Collection entries:
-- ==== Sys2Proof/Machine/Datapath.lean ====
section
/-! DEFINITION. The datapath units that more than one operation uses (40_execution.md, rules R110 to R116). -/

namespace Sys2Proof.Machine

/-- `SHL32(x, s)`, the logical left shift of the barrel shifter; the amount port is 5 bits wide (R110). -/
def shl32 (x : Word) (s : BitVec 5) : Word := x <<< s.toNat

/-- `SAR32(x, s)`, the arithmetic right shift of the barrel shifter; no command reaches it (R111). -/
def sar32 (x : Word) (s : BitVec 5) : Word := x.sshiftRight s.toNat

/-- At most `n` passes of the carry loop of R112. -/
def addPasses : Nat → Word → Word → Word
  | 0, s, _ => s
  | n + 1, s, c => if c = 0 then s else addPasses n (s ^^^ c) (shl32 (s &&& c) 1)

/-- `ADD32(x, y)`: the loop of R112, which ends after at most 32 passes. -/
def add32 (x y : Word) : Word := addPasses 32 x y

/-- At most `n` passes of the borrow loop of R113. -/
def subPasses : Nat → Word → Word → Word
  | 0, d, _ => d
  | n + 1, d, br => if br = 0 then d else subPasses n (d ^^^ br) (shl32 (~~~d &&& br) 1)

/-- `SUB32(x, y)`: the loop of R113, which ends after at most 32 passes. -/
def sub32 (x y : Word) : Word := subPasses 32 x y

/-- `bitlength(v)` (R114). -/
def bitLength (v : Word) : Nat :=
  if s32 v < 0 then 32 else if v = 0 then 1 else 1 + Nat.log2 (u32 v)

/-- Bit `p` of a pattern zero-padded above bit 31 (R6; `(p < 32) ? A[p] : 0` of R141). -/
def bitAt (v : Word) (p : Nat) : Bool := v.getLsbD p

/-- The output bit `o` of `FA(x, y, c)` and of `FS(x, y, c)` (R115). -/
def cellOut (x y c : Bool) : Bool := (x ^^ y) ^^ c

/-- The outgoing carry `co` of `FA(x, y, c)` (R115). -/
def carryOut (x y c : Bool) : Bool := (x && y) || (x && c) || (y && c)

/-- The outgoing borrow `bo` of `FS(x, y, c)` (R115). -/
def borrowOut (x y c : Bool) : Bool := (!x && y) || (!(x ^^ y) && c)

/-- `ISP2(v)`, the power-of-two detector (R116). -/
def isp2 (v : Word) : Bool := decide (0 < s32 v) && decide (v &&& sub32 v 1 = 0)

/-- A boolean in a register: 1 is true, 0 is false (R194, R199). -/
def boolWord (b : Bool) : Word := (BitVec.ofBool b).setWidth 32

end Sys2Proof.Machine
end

• [Task description] Reproduce exactly the section above that begins at the line containing "wide (R110). -/" and ends at the line containing "def sub32 (x", leaving out all other lines.

• [The completed task]
/-- `SHL32(x, s)`, the logical left shift of the barrel shifter; the amount port is 5 bits wide (R110). -/
def shl32 (x : Word) (s : BitVec 5) : Word := x <<< s.toNat

/-- `SAR32(x, s)`, the arithmetic right shift of the barrel shifter; no command reaches it (R111). -/
def sar32 (x : Word) (s : BitVec 5) : Word := x.sshiftRight s.toNat

/-- At most `n` passes of the carry loop of R112. -/
def addPasses : Nat → Word → Word → Word
  | 0, s, _ => s
  | n + 1, s, c => if c = 0 then s else addPasses n (s ^^^ c) (shl32 (s &&& c) 1)

/-- `ADD32(x, y)`: the loop of R112, which ends after at most 32 passes. -/
def add32 (x y : Word) : Word := addPasses 32 x y

/-- At most `n` passes of the borrow loop of R113. -/
def subPasses : Nat → Word → Word → Word
  | 0, d, _ => d
  | n + 1, d, br => if br = 0 then d else subPasses n (d ^^^ br) (shl32 (~~~d &&& br) 1)

/-- `SUB32(x, y)`: the loop of R113, which ends after at most 32 passes. -/
def sub32 (x y : Word) : Word := subPasses 32 x y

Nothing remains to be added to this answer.